TASK BRIEF:
Repeat the data in full. Every line must match.

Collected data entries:
■ ■ ■ ■
-- ==== Sys2Proof/Machine/Bus.lean ====
section
/-! DEFINITION. The register window as the host sees it (20_memory.md): the map of R42, BusRead and
BusWrite (R53), the command write (60_exceptions.md R214), and the platform's reset (R240). -/

namespace Sys2Proof.Machine

/-- The register at an offset of the window, or none: a reserved or misaligned offset, or one past
the window (R42, R43). -/
def windowReg (off : Nat) : Option WindowReg :=
  if off % 4 ≠ 0 then none
  else if off = 0x000 then some .cmd
  else if off = 0x004 then some .status
  else if off = 0x008 then some .len
  else if off = 0x00C then some .ctrl
  else if off = 0x010 then some .rkcnt
  else if off = 0x014 then some .gfr
  else if off < 0x020 then none
  else if off < 0x030 then some (.data .state (Fin.ofNat 4 (off / 4)))
  else if off < 0x040 then some (.data .key (Fin.ofNat 4 (off / 4)))
  else if off < 0x050 then some (.data .din (Fin.ofNat 4 (off / 4)))
  else if off < 0x060 then some (.data .dout (Fin.ofNat 4 (off / 4)))
  else if off < 0x070 then some (.data .iv (Fin.ofNat 4 (off / 4)))
  else if off < 0x080 then some (.data .chain (Fin.ofNat 4 (off / 4)))
  else if off < 0x090 then some (.blkIdx (Fin.ofNat 4 (off / 4)))
  else if off < 0x100 then none
  else if off < 0x1B0 then some (.roundWord (Fin.ofNat 44 ((off - 0x100) / 4)))
  else none

/-- The offset of a register of the window (R42). -/
def windowOffset : WindowReg → Nat
  | .cmd => 0x000
  | .status => 0x004
  | .len => 0x008
  | .ctrl => 0x00C
  | .rkcnt => 0x010
  | .gfr => 0x014
  | .data r j => regOffset r + 4 * j.val
  | .blkIdx j => 0x080 + 4 * j.val
  | .roundWord i => 0x100 + 4 * i.val

/-- What a host read of a register returns (R42; CMD reads 0; an absent byte is a free value, R27). -/
def readReg (s : State) : WindowReg → Word
  | .cmd => 0
  | .status => statusWord s
  | .len => lenWord s
  | .ctrl => ctrlWord s
  | .rkcnt => rkcntWord s
  | .gfr => gfrWord s
  | .data r j => packWord (s.dataWord r j)
  | .blkIdx j => quadGet (unpackQuad s.blkIdx) j
  | .roundWord i => packWord (s.roundWord i)

/-- A write of a command word to CMD (R214): the command it decodes to, or ILLEGAL. Each command, and
ILLEGAL, is dropped while an error is pending, but for SOFT_RESET. -/
def runCommand (cmd : Word) (s : State) : Host.Outcome State Fault Refusal :=
  match decode cmd with
  | .command i => exec i s
  | .illegal k => illegalCommand (fieldOpc cmd) k s

/-- A host write of STATUS: bit 31 clears the error record, nothing else is writable (R23, R182). -/
def writeStatus (v : Word) (s : State) : State :=
  if v.getLsbD 31 then s.clearError else s

/-- A host write of LEN: DOUT_LEN is read-only (R24). -/
def writeLen (v : Word) (s : State) : State :=
  { s with dinLen := v.extractLsb' 0 8, keyLen := v.extractLsb' 8 8, ivLen := v.extractLsb' 16 8 }

/-- A host write of RKCNT (R18). -/
def writeRkcnt (v : Word) (s : State) : State :=
  { s with rkCount := v.extractLsb' 0 4 }

/-- A host write of a word of BLKIDX (R21). -/
def writeBlkIdx (j : Fin 4) (v : Word) (s : State) : State :=
  { s with blkIdx := packQuad (quadSet (unpackQuad s.blkIdx) j v) }

/-- A host write of a word of a data register: DOUT is read-only (R16, R42). -/
def writeData (r : DataReg) (j : Fin 4) (v : Word) (s : State) : State :=
  match r with
  | .dout => s
  | .state => s.putWord .state j v
  | .key => s.putWord .key j v
  | .din => s.putWord .din j v
  | .iv => s.putWord .iv j v
  | .chain => s.putWord .chain j v

/-- What a host write of a register does (R42): accepted whatever STATUS.ERR holds. -/
def writeReg (r : WindowReg) (v : Word) (s : State) : Host.Outcome State Fault Refusal :=
  match r with
  | .cmd => runCommand v s
  | .status => .next (writeStatus v s)
  | .len => .next (writeLen v s)
  | .ctrl => .next s
  | .rkcnt => .next (writeRkcnt v s)
  | .gfr => .next s
  | .data r j => .next (writeData r j v s)
  | .blkIdx j => .next (writeBlkIdx j v s)
  | .roundWord i => .next (s.putRoundWord i v)

/-- The count of host accesses advances, so that the next one draws afresh (R27; assumption 4). -/
def State.tick (s : State) : State :=
  { s with draws := s.draws + 1 }

/-- BusRead(off): the word at `off`, which the host receives; no register changes (R53, R46). -/
def busRead (off : Nat) (s : State) : Host.Outcome State Fault Refusal :=
  match windowReg off with
  | none => .fault .busError
  | some r => .next { s with observed := s.observed ++ [readReg s r] }

/-- BusWrite(off, v) (R53). -/
def busWrite (off : Nat) (v : Word) (s : State) : Host.Outcome State Fault Refusal :=
  match windowReg off with
  | none => .fault .busError
  | some r => writeReg r v s

/-- The platform's reset: every register at its reset value, the data registers unwritten again
(R240); the host's side of the bus is not the engine's (assumption 13). -/
def hardReset (s : State) : State :=
  { State.reset with pending := s.pending, observed := s.observed, draws := s.draws }

/-- One event from outside: a 32-bit access, an access of another width, which is a bus error (R43),
or the reset. -/
def hostEvent (e : HostEvent) (s : State) : Host.Outcome State Fault Refusal :=
  match e with
  | .read .bits32 off => andThen (busRead off s) fun t => .next t.tick
  | .read .bits8 _ => .fault .busError
  | .read .bits16 _ => .fault .busError
  | .write .bits32 off v => andThen (busWrite off v s) fun t => .next t.tick
  | .write .bits8 _ _ => .fault .busError
  | .write .bits16 _ _ => .fault .busError
  | .reset => .next (hardReset s).tick

/-- The engine takes the host's next access; with none waiting it takes no step (R10, R44, R47;
assumptions 5 and 7). -/
def nextAccess (s : State) : Host.Outcome State Fault Refusal :=
  match s.pending with
  | [] => .next s
  | e :: rest => hostEvent e { s with pending := rest }

/-- A host access to CMD that writes a command word. -/
def commandWrite (cmd : Word) : HostEvent :=
  .write .bits32 0x000 cmd

/-- The window offset of an address on the platform's bus, for an address inside the window (R40, R41;
assumption 8). -/
def offsetOf (addr : Nat) : Option Nat :=
  if Config.base ≤ addr ∧ addr < Config.base + Config.windowSize then some (addr - Config.base)
  else none

end Sys2Proof.Machine
end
■ ■ ■ ■
EXERCISE RESULT:
-- ==== Sys2Proof/Machine/Bus.lean ====
section
/-! DEFINITION. The register window as the host sees it (20_memory.md): the map of R42, BusRead and
BusWrite (R53), the command write (60_exceptions.md R214), and the platform's reset (R240). -/

namespace Sys2Proof.Machine

/-- The register at an offset of the window, or none: a reserved or misaligned offset, or one past
the window (R42, R43). -/
def windowReg (off : Nat) : Option WindowReg :=
  if off % 4 ≠ 0 then none
  else if off = 0x000 then some .cmd
  else if off = 0x004 then some .status
  else if off = 0x008 then some .len
  else if off = 0x00C then some .ctrl
  else if off = 0x010 then some .rkcnt
  else if off = 0x014 then some .gfr
  else if off < 0x020 then none
  else if off < 0x030 then some (.data .state (Fin.ofNat 4 (off / 4)))
  else if off < 0x040 then some (.data .key (Fin.ofNat 4 (off / 4)))
  else if off < 0x050 then some (.data .din (Fin.ofNat 4 (off / 4)))
  else if off < 0x060 then some (.data .dout (Fin.ofNat 4 (off / 4)))
  else if off < 0x070 then some (.data .iv (Fin.ofNat 4 (off / 4)))
  else if off < 0x080 then some (.data .chain (Fin.ofNat 4 (off / 4)))
  else if off < 0x090 then some (.blkIdx (Fin.ofNat 4 (off / 4)))
  else if off < 0x100 then none
  else if off < 0x1B0 then some (.roundWord (Fin.ofNat 44 ((off - 0x100) / 4)))
  else none

/-- The offset of a register of the window (R42). -/
def windowOffset : WindowReg → Nat
  | .cmd => 0x000
  | .status => 0x004
  | .len => 0x008
  | .ctrl => 0x00C
  | .rkcnt => 0x010
  | .gfr => 0x014
  | .data r j => regOffset r + 4 * j.val
  | .blkIdx j => 0x080 + 4 * j.val
  | .roundWord i => 0x100 + 4 * i.val

/-- What a host read of a register returns (R42; CMD reads 0; an absent byte is a free value, R27). -/
def readReg (s : State) : WindowReg → Word
  | .cmd => 0
  | .status => statusWord s
  | .len => lenWord s
  | .ctrl => ctrlWord s
  | .rkcnt => rkcntWord s
  | .gfr => gfrWord s
  | .data r j => packWord (s.dataWord r j)
  | .blkIdx j => quadGet (unpackQuad s.blkIdx) j
  | .roundWord i => packWord (s.roundWord i)

/-- A write of a command word to CMD (R214): the command it decodes to, or ILLEGAL. Each command, and
ILLEGAL, is dropped while an error is pending, but for SOFT_RESET. -/
def runCommand (cmd : Word) (s : State) : Host.Outcome State Fault Refusal :=
  match decode cmd with
  | .command i => exec i s
  | .illegal k => illegalCommand (fieldOpc cmd) k s

/-- A host write of STATUS: bit 31 clears the error record, nothing else is writable (R23, R182). -/
def writeStatus (v : Word) (s : State) : State :=
  if v.getLsbD 31 then s.clearError else s

/-- A host write of LEN: DOUT_LEN is read-only (R24). -/
def writeLen (v : Word) (s : State) : State :=
  { s with dinLen := v.extractLsb' 0 8, keyLen := v.extractLsb' 8 8, ivLen := v.extractLsb' 16 8 }

/-- A host write of RKCNT (R18). -/
def writeRkcnt (v : Word) (s : State) : State :=
  { s with rkCount := v.extractLsb' 0 4 }

/-- A host write of a word of BLKIDX (R21). -/
def writeBlkIdx (j : Fin 4) (v : Word) (s : State) : State :=
  { s with blkIdx := packQuad (quadSet (unpackQuad s.blkIdx) j v) }

/-- A host write of a word of a data register: DOUT is read-only (R16, R42). -/
def writeData (r : DataReg) (j : Fin 4) (v : Word) (s : State) : State :=
  match r with
  | .dout => s
  | .state => s.putWord .state j v
  | .key => s.putWord .key j v
  | .din => s.putWord .din j v
  | .iv => s.putWord .iv j v
  | .chain => s.putWord .chain j v

/-- What a host write of a register does (R42): accepted whatever STATUS.ERR holds. -/
def writeReg (r : WindowReg) (v : Word) (s : State) : Host.Outcome State Fault Refusal :=
  match r with
  | .cmd => runCommand v s
  | .status => .next (writeStatus v s)
  | .len => .next (writeLen v s)
  | .ctrl => .next s
  | .rkcnt => .next (writeRkcnt v s)
  | .gfr => .next s
  | .data r j => .next (writeData r j v s)
  | .blkIdx j => .next (writeBlkIdx j v s)
  | .roundWord i => .next (s.putRoundWord i v)

/-- The count of host accesses advances, so that the next one draws afresh (R27; assumption 4). -/
def State.tick (s : State) : State :=
  { s with draws := s.draws + 1 }

/-- BusRead(off): the word at `off`, which the host receives; no register changes (R53, R46). -/
def busRead (off : Nat) (s : State) : Host.Outcome State Fault Refusal :=
  match windowReg off with
  | none => .fault .busError
  | some r => .next { s with observed := s.observed ++ [readReg s r] }

/-- BusWrite(off, v) (R53). -/
def busWrite (off : Nat) (v : Word) (s : State) : Host.Outcome State Fault Refusal :=
  match windowReg off with
  | none => .fault .busError
  | some r => writeReg r v s

/-- The platform's reset: every register at its reset value, the data registers unwritten again
(R240); the host's side of the bus is not the engine's (assumption 13). -/
def hardReset (s : State) : State :=
  { State.reset with pending := s.pending, observed := s.observed, draws := s.draws }

/-- One event from outside: a 32-bit access, an access of another width, which is a bus error (R43),
or the reset. -/
def hostEvent (e : HostEvent) (s : State) : Host.Outcome State Fault Refusal :=
  match e with
  | .read .bits32 off => andThen (busRead off s) fun t => .next t.tick
  | .read .bits8 _ => .fault .busError
  | .read .bits16 _ => .fault .busError
  | .write .bits32 off v => andThen (busWrite off v s) fun t => .next t.tick
  | .write .bits8 _ _ => .fault .busError
  | .write .bits16 _ _ => .fault .busError
  | .reset => .next (hardReset s).tick

/-- The engine takes the host's next access; with none waiting it takes no step (R10, R44, R47;
assumptions 5 and 7). -/
def nextAccess (s : State) : Host.Outcome State Fault Refusal :=
  match s.pending with
  | [] => .next s
  | e :: rest => hostEvent e { s with pending := rest }

/-- A host access to CMD that writes a command word. -/
def commandWrite (cmd : Word) : HostEvent :=
  .write .bits32 0x000 cmd

/-- The window offset of an address on the platform's bus, for an address inside the window (R40, R41;
assumption 8). -/
def offsetOf (addr : Nat) : Option Nat :=
  if Config.base ≤ addr ∧ addr < Config.base + Config.windowSize then some (addr - Config.base)
  else none

end Sys2Proof.Machine
end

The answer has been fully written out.